## AIM OF THE EXERCISE
Among the lines below, a stretch begins at the one with "(∀ b : Byte, Byte.within 0xC2" and ends at the one with "T3 else ERR) ∧". Repeat that stretch exactly, ends included.

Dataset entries
┌──

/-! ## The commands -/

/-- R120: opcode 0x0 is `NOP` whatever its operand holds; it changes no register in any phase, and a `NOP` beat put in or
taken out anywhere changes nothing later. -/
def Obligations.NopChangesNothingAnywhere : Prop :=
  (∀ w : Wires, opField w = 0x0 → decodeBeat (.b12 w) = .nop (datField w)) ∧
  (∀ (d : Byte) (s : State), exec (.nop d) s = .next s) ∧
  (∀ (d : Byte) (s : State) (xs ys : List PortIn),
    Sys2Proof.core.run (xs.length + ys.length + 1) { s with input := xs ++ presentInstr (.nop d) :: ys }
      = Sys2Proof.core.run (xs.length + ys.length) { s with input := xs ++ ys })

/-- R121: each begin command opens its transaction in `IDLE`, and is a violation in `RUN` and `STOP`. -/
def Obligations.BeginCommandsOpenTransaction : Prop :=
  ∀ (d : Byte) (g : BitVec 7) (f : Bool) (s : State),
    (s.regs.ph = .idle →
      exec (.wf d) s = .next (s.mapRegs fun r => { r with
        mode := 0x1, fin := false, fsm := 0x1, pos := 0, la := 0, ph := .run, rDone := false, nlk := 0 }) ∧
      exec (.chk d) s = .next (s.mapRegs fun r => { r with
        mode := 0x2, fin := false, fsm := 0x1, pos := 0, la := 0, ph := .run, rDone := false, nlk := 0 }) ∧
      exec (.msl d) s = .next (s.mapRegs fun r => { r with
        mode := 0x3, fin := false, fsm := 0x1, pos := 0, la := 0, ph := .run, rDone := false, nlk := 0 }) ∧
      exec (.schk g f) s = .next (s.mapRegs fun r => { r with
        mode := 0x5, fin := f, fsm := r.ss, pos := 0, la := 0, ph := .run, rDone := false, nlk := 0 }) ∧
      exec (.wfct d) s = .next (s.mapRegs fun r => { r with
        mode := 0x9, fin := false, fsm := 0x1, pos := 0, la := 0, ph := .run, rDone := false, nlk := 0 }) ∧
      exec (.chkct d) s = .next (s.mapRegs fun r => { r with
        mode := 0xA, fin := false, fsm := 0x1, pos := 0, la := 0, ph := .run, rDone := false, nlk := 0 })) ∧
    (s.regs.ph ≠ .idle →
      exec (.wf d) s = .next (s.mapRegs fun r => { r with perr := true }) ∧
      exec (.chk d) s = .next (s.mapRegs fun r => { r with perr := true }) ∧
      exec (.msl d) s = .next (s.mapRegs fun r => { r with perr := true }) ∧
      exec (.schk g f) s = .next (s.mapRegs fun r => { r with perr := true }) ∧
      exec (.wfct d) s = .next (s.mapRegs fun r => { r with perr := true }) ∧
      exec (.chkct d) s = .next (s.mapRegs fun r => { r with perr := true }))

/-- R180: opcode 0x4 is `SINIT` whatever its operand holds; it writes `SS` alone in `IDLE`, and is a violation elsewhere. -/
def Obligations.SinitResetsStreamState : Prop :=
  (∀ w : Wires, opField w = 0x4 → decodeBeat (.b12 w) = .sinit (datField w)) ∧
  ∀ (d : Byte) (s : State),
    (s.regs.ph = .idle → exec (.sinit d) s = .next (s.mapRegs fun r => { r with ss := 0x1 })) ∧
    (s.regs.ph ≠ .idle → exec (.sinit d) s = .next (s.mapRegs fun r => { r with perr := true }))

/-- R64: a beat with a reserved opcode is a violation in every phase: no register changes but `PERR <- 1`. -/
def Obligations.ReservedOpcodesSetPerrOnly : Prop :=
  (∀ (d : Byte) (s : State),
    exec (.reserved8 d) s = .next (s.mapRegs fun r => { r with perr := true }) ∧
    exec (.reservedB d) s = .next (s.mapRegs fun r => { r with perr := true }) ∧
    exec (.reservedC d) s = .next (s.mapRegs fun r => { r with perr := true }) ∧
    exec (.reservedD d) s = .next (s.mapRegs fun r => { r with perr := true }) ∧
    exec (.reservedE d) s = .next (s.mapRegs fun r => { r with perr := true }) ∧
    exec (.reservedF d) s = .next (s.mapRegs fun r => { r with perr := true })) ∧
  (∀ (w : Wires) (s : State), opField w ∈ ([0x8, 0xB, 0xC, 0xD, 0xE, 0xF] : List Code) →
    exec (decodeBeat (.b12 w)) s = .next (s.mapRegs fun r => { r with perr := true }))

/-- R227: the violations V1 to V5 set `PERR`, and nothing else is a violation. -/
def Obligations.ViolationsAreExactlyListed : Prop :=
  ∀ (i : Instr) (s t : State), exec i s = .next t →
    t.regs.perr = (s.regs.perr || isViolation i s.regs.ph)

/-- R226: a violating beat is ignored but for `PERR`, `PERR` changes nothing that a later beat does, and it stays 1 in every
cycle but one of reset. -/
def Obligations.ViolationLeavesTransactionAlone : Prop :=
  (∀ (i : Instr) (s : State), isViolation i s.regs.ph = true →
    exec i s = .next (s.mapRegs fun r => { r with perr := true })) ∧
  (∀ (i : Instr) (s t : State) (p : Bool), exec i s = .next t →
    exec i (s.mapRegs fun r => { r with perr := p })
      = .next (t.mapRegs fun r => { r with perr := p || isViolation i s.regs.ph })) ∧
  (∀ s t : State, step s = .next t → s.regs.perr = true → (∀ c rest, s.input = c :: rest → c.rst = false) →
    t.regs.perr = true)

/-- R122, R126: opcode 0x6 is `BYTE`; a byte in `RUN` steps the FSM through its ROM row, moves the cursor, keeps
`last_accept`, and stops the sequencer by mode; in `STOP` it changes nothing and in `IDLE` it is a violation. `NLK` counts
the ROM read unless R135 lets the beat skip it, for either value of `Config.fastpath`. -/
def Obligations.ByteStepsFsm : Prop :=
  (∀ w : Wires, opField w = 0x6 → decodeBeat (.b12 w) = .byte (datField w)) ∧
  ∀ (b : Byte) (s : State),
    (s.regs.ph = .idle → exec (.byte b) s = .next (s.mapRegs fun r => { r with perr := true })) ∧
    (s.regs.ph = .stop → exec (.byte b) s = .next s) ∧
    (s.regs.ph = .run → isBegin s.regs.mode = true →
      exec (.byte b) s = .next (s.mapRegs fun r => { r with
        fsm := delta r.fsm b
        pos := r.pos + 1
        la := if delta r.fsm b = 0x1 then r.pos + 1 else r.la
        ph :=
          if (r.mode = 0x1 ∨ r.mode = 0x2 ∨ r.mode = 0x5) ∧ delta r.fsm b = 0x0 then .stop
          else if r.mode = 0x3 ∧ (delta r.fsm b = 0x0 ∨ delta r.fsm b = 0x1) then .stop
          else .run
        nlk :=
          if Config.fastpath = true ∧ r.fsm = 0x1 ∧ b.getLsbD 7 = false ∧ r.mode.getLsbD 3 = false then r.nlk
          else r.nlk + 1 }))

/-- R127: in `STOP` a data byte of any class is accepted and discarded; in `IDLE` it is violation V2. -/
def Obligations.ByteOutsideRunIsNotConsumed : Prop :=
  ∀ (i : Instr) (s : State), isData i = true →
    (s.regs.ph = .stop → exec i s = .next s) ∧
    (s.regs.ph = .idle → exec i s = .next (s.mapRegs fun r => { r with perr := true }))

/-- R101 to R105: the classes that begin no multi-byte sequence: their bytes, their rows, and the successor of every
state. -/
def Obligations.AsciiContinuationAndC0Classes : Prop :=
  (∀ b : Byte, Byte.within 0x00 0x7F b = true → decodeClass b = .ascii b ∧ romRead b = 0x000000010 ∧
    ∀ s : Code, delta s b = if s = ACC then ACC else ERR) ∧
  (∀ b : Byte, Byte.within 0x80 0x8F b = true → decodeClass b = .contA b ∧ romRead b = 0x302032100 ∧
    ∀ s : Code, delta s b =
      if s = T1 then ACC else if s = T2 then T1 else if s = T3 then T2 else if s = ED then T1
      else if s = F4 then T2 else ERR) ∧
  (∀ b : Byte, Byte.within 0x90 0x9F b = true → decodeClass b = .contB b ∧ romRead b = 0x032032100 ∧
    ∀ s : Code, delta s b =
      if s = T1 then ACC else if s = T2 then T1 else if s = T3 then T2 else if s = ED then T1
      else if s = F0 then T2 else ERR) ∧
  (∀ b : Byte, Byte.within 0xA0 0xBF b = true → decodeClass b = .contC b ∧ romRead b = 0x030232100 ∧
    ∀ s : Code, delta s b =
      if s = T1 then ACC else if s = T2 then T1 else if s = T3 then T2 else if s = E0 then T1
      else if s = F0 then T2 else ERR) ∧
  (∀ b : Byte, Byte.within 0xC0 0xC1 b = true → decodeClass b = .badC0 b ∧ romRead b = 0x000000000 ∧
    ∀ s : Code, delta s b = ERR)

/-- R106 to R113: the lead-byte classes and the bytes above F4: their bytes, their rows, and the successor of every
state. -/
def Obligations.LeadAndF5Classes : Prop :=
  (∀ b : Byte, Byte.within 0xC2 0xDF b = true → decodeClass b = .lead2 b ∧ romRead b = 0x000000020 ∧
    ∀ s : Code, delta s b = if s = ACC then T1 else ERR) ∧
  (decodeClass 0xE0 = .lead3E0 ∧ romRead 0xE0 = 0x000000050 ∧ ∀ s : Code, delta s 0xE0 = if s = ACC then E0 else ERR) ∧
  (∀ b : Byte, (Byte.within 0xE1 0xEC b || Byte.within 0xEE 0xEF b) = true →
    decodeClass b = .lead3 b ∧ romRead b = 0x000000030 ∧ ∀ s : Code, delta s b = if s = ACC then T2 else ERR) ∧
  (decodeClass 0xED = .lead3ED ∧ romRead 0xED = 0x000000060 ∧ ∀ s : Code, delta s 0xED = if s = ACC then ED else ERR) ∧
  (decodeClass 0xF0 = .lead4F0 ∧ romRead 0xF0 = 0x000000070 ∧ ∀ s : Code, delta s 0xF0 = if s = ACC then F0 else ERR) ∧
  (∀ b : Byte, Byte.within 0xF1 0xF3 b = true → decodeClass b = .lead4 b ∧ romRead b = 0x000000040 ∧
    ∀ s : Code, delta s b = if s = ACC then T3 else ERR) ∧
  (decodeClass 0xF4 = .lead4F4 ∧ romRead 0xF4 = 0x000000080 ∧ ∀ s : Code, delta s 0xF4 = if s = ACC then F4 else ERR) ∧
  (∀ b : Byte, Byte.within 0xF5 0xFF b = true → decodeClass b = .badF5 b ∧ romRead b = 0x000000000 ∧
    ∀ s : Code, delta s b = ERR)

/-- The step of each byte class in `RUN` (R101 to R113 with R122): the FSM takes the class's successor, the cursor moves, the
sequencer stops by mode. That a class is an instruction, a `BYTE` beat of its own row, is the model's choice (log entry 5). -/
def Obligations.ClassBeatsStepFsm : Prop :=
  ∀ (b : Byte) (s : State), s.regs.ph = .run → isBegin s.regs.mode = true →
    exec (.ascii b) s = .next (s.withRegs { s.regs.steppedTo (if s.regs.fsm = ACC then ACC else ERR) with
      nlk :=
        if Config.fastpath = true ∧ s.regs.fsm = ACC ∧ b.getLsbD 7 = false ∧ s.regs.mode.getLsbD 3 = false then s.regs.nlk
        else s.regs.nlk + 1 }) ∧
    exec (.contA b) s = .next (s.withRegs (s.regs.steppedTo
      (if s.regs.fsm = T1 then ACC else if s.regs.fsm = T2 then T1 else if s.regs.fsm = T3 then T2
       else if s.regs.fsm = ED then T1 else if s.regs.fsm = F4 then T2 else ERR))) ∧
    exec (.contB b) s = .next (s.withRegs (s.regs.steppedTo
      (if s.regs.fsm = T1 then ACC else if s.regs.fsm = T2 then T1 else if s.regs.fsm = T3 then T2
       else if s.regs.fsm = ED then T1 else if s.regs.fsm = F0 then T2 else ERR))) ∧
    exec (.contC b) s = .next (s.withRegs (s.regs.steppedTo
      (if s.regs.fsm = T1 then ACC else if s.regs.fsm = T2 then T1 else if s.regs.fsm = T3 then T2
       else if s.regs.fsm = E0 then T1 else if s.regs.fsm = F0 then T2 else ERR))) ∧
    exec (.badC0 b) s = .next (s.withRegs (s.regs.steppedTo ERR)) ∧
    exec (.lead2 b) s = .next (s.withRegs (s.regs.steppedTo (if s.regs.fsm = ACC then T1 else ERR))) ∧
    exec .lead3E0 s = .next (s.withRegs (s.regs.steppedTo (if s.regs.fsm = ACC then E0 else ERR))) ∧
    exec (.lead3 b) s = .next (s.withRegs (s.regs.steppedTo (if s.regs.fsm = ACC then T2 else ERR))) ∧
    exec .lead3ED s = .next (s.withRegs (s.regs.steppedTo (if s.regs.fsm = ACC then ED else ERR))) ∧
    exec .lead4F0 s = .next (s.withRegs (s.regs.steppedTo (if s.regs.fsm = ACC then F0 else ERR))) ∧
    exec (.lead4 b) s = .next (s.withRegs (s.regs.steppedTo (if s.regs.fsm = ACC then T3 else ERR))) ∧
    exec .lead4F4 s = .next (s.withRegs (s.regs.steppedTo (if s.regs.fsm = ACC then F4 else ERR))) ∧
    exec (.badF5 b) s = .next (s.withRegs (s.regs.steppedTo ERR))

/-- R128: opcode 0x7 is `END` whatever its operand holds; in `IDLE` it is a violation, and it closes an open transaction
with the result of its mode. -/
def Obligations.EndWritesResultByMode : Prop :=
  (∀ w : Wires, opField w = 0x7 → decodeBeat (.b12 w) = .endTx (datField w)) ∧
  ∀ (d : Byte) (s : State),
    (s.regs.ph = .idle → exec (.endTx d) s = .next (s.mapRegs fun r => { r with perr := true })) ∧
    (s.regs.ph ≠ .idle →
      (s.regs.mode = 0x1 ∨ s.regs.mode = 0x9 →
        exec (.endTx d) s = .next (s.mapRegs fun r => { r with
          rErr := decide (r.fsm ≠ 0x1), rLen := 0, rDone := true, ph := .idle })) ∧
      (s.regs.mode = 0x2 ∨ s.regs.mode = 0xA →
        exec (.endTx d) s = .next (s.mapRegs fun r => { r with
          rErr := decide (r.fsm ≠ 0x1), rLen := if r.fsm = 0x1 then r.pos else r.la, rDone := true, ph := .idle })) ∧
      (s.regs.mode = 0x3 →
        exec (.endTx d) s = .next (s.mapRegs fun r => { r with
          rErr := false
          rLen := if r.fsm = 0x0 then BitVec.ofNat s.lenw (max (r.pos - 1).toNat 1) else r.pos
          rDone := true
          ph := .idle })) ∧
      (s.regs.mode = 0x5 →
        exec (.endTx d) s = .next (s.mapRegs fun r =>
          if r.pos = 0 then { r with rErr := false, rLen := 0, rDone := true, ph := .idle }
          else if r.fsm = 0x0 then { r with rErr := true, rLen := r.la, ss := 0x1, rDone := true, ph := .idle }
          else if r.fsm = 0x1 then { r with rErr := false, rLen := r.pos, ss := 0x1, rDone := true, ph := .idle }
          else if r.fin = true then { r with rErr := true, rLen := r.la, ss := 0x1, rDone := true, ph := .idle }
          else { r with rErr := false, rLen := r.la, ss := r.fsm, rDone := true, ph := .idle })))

└──

## SOLUTION TO THIS PROBLEM
  (∀ b : Byte, Byte.within 0xC2 0xDF b = true → decodeClass b = .lead2 b ∧ romRead b = 0x000000020 ∧
    ∀ s : Code, delta s b = if s = ACC then T1 else ERR) ∧
  (decodeClass 0xE0 = .lead3E0 ∧ romRead 0xE0 = 0x000000050 ∧ ∀ s : Code, delta s 0xE0 = if s = ACC then E0 else ERR) ∧
  (∀ b : Byte, (Byte.within 0xE1 0xEC b || Byte.within 0xEE 0xEF b) = true →
    decodeClass b = .lead3 b ∧ romRead b = 0x000000030 ∧ ∀ s : Code, delta s b = if s = ACC then T2 else ERR) ∧
  (decodeClass 0xED = .lead3ED ∧ romRead 0xED = 0x000000060 ∧ ∀ s : Code, delta s 0xED = if s = ACC then ED else ERR) ∧
  (decodeClass 0xF0 = .lead4F0 ∧ romRead 0xF0 = 0x000000070 ∧ ∀ s : Code, delta s 0xF0 = if s = ACC then F0 else ERR) ∧
  (∀ b : Byte, Byte.within 0xF1 0xF3 b = true → decodeClass b = .lead4 b ∧ romRead b = 0x000000040 ∧
    ∀ s : Code, delta s b = if s = ACC then T3 else ERR) ∧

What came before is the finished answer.